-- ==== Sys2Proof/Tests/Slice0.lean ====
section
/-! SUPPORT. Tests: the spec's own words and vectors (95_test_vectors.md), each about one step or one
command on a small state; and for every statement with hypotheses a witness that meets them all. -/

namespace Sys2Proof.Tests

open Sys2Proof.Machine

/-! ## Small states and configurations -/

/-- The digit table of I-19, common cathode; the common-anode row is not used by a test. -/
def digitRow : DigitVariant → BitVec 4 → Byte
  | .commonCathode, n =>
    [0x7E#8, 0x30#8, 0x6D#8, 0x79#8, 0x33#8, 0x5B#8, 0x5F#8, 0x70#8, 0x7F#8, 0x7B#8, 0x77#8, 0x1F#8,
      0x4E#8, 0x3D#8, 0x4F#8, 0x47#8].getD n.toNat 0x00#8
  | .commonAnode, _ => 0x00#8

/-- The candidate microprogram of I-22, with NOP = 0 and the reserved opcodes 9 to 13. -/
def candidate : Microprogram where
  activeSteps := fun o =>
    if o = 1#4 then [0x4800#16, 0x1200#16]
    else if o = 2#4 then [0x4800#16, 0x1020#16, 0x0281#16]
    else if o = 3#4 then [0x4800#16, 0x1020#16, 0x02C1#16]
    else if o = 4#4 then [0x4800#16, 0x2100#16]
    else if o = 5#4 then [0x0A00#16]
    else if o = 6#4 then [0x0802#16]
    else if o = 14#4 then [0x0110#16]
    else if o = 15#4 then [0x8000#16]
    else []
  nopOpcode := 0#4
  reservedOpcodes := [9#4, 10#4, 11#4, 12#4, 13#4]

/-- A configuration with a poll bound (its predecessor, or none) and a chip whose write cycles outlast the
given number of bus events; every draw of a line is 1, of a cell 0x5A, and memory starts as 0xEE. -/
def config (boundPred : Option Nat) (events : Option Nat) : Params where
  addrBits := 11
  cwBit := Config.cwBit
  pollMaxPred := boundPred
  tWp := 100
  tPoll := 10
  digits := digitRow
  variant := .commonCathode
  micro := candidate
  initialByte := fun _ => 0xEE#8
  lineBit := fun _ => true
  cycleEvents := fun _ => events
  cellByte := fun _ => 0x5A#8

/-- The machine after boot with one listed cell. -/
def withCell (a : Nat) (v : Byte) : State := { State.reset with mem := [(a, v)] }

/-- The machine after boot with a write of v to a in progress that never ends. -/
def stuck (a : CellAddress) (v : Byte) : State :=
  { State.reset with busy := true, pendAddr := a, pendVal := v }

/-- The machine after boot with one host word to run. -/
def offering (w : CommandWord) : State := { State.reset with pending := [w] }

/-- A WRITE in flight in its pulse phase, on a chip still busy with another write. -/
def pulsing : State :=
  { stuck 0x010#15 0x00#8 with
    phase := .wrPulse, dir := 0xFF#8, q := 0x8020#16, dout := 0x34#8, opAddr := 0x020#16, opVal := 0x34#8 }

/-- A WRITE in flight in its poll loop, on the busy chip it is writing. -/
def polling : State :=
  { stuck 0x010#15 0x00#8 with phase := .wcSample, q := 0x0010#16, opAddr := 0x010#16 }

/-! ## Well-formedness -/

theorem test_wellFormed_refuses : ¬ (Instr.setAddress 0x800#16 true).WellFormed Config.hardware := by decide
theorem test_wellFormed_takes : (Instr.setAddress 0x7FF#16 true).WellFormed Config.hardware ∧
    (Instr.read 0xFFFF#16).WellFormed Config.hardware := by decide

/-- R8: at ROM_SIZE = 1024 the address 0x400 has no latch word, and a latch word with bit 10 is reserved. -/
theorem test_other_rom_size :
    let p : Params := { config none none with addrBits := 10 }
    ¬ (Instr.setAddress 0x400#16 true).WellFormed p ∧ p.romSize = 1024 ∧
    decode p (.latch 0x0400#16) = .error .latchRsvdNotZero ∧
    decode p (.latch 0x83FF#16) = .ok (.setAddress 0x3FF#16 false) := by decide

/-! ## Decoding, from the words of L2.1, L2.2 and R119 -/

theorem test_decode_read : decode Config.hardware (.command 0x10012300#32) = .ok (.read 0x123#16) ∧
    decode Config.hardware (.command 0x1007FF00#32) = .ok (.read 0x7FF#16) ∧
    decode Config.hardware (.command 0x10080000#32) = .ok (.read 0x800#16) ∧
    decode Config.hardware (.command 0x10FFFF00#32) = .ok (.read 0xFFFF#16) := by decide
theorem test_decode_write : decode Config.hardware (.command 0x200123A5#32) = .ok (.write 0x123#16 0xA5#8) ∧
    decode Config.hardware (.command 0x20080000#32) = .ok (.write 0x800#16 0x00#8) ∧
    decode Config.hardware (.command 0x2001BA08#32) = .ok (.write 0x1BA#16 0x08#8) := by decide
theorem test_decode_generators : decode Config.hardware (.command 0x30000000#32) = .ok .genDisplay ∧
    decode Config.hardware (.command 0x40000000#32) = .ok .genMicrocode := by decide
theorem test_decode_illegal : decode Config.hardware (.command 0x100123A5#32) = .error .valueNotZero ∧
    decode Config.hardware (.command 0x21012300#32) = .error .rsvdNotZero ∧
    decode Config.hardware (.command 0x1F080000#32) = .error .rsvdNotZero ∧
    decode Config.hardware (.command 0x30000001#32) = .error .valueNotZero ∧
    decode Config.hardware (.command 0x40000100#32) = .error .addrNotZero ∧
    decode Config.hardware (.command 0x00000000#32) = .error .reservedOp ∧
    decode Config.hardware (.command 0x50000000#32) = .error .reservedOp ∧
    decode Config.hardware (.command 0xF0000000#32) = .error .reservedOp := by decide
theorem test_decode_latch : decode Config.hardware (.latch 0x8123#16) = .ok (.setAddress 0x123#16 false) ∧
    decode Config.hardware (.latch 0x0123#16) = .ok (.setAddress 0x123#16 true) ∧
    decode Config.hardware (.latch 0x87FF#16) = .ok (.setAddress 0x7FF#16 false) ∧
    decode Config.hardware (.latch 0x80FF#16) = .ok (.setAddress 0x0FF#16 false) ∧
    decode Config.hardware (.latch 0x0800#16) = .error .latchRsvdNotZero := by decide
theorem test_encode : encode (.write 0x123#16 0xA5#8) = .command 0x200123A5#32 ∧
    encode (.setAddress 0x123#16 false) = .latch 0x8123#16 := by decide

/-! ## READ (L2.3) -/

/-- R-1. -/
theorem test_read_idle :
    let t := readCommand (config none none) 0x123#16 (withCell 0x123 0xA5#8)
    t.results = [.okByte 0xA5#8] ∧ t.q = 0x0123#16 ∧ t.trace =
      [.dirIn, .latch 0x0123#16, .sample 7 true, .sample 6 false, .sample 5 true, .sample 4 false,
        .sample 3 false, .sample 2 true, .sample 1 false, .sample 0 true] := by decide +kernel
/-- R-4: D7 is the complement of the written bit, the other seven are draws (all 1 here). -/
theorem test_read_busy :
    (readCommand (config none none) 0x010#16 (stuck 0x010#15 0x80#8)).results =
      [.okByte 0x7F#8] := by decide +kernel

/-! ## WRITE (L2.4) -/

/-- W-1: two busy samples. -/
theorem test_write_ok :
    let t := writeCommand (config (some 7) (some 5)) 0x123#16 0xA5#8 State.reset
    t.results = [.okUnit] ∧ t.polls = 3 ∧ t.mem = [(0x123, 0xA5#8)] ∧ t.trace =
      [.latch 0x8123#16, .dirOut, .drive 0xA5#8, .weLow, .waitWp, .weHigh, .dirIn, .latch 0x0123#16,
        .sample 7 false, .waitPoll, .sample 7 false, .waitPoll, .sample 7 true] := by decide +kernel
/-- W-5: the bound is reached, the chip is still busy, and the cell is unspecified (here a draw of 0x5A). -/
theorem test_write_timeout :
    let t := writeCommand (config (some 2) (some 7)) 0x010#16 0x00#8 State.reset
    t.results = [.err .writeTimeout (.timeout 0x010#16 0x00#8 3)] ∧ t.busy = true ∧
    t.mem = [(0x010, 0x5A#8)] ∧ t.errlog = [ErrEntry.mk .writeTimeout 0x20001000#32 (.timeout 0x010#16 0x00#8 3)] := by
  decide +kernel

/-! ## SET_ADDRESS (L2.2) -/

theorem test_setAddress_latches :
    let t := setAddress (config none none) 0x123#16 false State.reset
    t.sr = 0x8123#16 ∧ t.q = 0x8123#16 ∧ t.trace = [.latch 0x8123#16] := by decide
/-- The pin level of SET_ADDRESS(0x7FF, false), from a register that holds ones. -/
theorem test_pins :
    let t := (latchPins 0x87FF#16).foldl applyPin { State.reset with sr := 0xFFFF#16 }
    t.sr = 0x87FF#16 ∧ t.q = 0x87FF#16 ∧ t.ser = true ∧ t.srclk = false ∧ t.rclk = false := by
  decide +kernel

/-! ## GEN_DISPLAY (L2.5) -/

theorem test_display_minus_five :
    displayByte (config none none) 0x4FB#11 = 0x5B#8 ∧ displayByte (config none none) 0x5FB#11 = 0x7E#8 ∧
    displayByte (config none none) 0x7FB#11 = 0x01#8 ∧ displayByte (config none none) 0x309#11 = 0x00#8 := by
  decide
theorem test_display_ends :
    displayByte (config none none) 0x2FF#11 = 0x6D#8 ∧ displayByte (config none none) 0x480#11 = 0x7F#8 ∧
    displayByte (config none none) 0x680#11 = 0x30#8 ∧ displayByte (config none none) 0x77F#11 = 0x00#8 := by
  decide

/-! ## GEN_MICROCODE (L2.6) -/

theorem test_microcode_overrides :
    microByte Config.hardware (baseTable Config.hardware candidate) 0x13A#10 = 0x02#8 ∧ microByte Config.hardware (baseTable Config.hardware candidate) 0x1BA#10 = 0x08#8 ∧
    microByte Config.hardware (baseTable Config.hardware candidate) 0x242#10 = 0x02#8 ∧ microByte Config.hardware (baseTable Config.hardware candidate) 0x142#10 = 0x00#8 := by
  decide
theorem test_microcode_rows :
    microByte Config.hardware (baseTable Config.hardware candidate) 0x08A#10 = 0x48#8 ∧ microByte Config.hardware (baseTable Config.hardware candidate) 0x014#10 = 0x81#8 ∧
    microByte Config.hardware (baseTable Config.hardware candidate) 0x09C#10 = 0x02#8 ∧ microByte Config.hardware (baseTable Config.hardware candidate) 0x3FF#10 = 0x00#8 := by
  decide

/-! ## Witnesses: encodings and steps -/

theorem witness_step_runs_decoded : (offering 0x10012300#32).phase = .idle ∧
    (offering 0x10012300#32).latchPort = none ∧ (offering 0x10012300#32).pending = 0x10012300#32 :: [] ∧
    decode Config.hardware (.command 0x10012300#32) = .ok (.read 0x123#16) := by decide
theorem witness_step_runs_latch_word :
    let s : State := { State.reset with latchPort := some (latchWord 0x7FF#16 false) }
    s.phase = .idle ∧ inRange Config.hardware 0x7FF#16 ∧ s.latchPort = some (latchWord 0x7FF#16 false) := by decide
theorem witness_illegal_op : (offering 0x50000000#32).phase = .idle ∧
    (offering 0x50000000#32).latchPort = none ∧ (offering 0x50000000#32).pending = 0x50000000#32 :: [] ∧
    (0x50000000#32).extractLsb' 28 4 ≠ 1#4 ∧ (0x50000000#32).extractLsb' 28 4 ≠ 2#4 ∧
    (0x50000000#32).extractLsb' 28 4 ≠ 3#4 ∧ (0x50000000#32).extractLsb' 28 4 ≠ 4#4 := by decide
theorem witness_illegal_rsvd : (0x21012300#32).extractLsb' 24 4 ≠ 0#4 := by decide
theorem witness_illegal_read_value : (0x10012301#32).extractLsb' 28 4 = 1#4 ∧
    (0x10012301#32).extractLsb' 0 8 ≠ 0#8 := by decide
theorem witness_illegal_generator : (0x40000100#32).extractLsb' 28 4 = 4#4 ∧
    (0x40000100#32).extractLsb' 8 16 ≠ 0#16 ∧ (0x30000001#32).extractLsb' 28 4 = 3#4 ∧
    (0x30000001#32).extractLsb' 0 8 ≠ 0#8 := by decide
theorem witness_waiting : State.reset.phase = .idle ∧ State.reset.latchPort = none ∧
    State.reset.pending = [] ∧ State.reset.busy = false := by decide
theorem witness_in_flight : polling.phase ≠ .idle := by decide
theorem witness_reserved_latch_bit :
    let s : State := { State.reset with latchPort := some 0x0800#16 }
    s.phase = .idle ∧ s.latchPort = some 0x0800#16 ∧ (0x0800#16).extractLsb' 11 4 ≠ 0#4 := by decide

=======

■ HOW TO COMPLETE THIS TASK ■
From the material above, copy exactly the lines between the line holding "t.results = [.okUnit]" and the line holding "let t := setAddress", inclusive, and only those.

■ ANSWER TO THE PROBLEM ■
    t.results = [.okUnit] ∧ t.polls = 3 ∧ t.mem = [(0x123, 0xA5#8)] ∧ t.trace =
      [.latch 0x8123#16, .dirOut, .drive 0xA5#8, .weLow, .waitWp, .weHigh, .dirIn, .latch 0x0123#16,
        .sample 7 false, .waitPoll, .sample 7 false, .waitPoll, .sample 7 true] := by decide +kernel
/-- W-5: the bound is reached, the chip is still busy, and the cell is unspecified (here a draw of 0x5A). -/
theorem test_write_timeout :
    let t := writeCommand (config (some 2) (some 7)) 0x010#16 0x00#8 State.reset
    t.results = [.err .writeTimeout (.timeout 0x010#16 0x00#8 3)] ∧ t.busy = true ∧
    t.mem = [(0x010, 0x5A#8)] ∧ t.errlog = [ErrEntry.mk .writeTimeout 0x20001000#32 (.timeout 0x010#16 0x00#8 3)] := by
  decide +kernel

/-! ## SET_ADDRESS (L2.2) -/

theorem test_setAddress_latches :
    let t := setAddress (config none none) 0x123#16 false State.reset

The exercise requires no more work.